Scientific classification
- Kingdom: Animalia
- Phylum: Arthropoda
- Subphylum: Chelicerata
- Class: Arachnida
- Order: Amblypygi
- Family: Charinidae
- Genus: Sarax
- Species: S. ioanniticus
- Binomial name: Sarax ioanniticus Kritscher, 1959
- Synonyms: Charinus ioanniticus (Kritscher, 1959) ; Lindosiella ioannitica Kritscher, 1959 ; Charinus ioanniticus (Miranda & Giupponi & Prendini & Scharff, 2021) ;

= Sarax ioanniticus =

- Genus: Sarax
- Species: ioanniticus
- Authority: Kritscher, 1959

Species of arachnid

Sarax ioanniticus is a species of whipspider from the Eastern Mediterranean. It is among the only amblypygi found within the Western Palearctic region, and the only one which has been found in Europe.

== Description ==
Like others in its genus, Sarax ioanniticus is a small whipspider, with the carapaces of three females examined in a 2021 analysis ranging from 2.80 to 3.03 mm. Its eyes are reduced in size, and the lateral eye clusters are situated very close to the lateral carapace margin. S. ioanniticus reproduces mostly through parthenogenesis, possibly allowing it to more easily establish new populations.

== Taxonomic history ==
S. ioanniticus was originally described under the name Lindosiella ioannitica in 1959, and Peter Weygoldt moved it to the genus Charinus in 1972. It was placed in the genus Sarax in a 2021 revision of the Charinidae, based on morphological details such as the lateral eyes being close to the lateral edge of the carapace and finger-like female gonopods.

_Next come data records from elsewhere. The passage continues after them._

-- ==== Sys2Proof/Proofs/Reset.lean ====
section
/-! The reset state (10_state.md R60, 70_reset_and_hazards.md R450) meets the invariants of a safe run. Before `init`
nothing is queued, nothing is registered or bound, and the consumer is idle, so each clause holds of an empty list, of a
table with the same entry everywhere, or of a later lifecycle state only. -/
namespace Sys2Proof.Proofs

open Sys2Proof Sys2Proof.Machine

/-- R60: no overlay is registered at reset. -/
theorem resetWith_ovlValid_ne_true (p : Params) (id : Fin 16) : (State.resetWith p).ovlValid[id] ≠ true := by
  simp [State.resetWith]

/-- R60: every selector is unbound at reset. -/
theorem resetWith_selMap_ne_some (p : Params) (sel id : Fin 16) : (State.resetWith p).selMap[sel] ≠ some id := by
  simp [State.resetWith]

/-- R46, R60: every LOOKUP entry is 0 at reset. -/
theorem resetWith_lookup (p : Params) (i : Fin 16) : (State.resetWith p).lookup[i] = 0 := by
  simp [State.resetWith]

/-- R10 is used once, for the parameters themselves: every other bound compares 0 with a parameter. -/
theorem resetWith_stateInv (p : Params) (hp : p.valid = true) : StateInv (State.resetWith p) where
  params := hp
  memory := memWf_reset p
  autosync := BitVec.zero_and
  rzInuse := BitVec.zero_and
  lookup := resetWith_lookup p 0
  rzQ := Nat.zero_le _
  cursor := Nat.zero_le _
  sentinel _ := Nat.zero_le _
  resN := Nat.zero_le _
  stage := List.length_replicate
  reservation _ := rfl
  uninit _ := ⟨rfl, rfl⟩
  builtins initialized := absurd rfl initialized
  bound sel id isBound := absurd isBound (resetWith_selMap_ne_some p sel id)
  clients sel id _ isBound := absurd isBound (resetWith_selMap_ne_some p sel id)
  descriptors id _ isValid := absurd isValid (resetWith_ovlValid_ne_true p id)

/-- R170 speaks of the ring only once `init` has written it; at reset only the clauses on the empty PQ remain. -/
theorem resetWith_ringInv (p : Params) : RingInv (State.resetWith p) [] where
  notStarted _ := ⟨rfl, rfl, fun _ inPq => absurd inPq List.not_mem_nil⟩
  terminator initialized := absurd rfl initialized
  here initialized := absurd rfl initialized
  behind initialized := absurd rfl initialized
  commands _ inRing := absurd inRing List.not_mem_nil
  queued _ toEmit := absurd toEmit List.not_mem_nil
  idle initialized := absurd rfl initialized
  switch := by simp [State.resetWith]
  oneSwitch := List.not_mem_nil
  close inPq := absurd inPq List.not_mem_nil

/-- R53: FENCE_Q is empty and FENCE_ISSUED = FENCE_DONE at reset, so no fence is outstanding. -/
theorem resetWith_fenceInv (p : Params) : FenceInv (State.resetWith p) [] where
  entries := rfl
  counters := rfl
  waiting _ inPq := absurd inPq List.not_mem_nil
  waitLast _ := List.not_mem_nil

/-- R52, R55: every class is enabled and no resource is in use at reset, with nothing on its way to the rasterizer. -/
theorem resetWith_trackerInv (p : Params) : TrackerInv (State.resetWith p) [] where
  enabled := rfl
  host _ toIssue := absurd toIssue List.not_mem_nil
  builtin _ toCome := absurd toCome List.not_mem_nil
  free := trivial
  covered := BitVec.zero_and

== Distribution and habitat ==

Generally, Sarax ioanniticus ranges around the coastline of the Eastern Mediterranean. Specimens collected in Athens in 2018 made it the only known species of whipspider found in continental Europe. In 2019, a population was discovered in the World War II-era Kleines Berlin air raid shelter in Trieste, Italy. This was the first record of Amblypygi from Italy, and the westernmost record of S. ioanniticus. It may have been introduced to Trieste by ship from Greece and Turkey, or historical objects stored in the air raid shelter. Its range overlaps with Sarax israelensis.

S. ioanniticus is synanthropic, generally inhabiting caves in human-disturbed areas. Specimens have been collected from manmade subterranean tunnels, cracks in walls, and under rocks.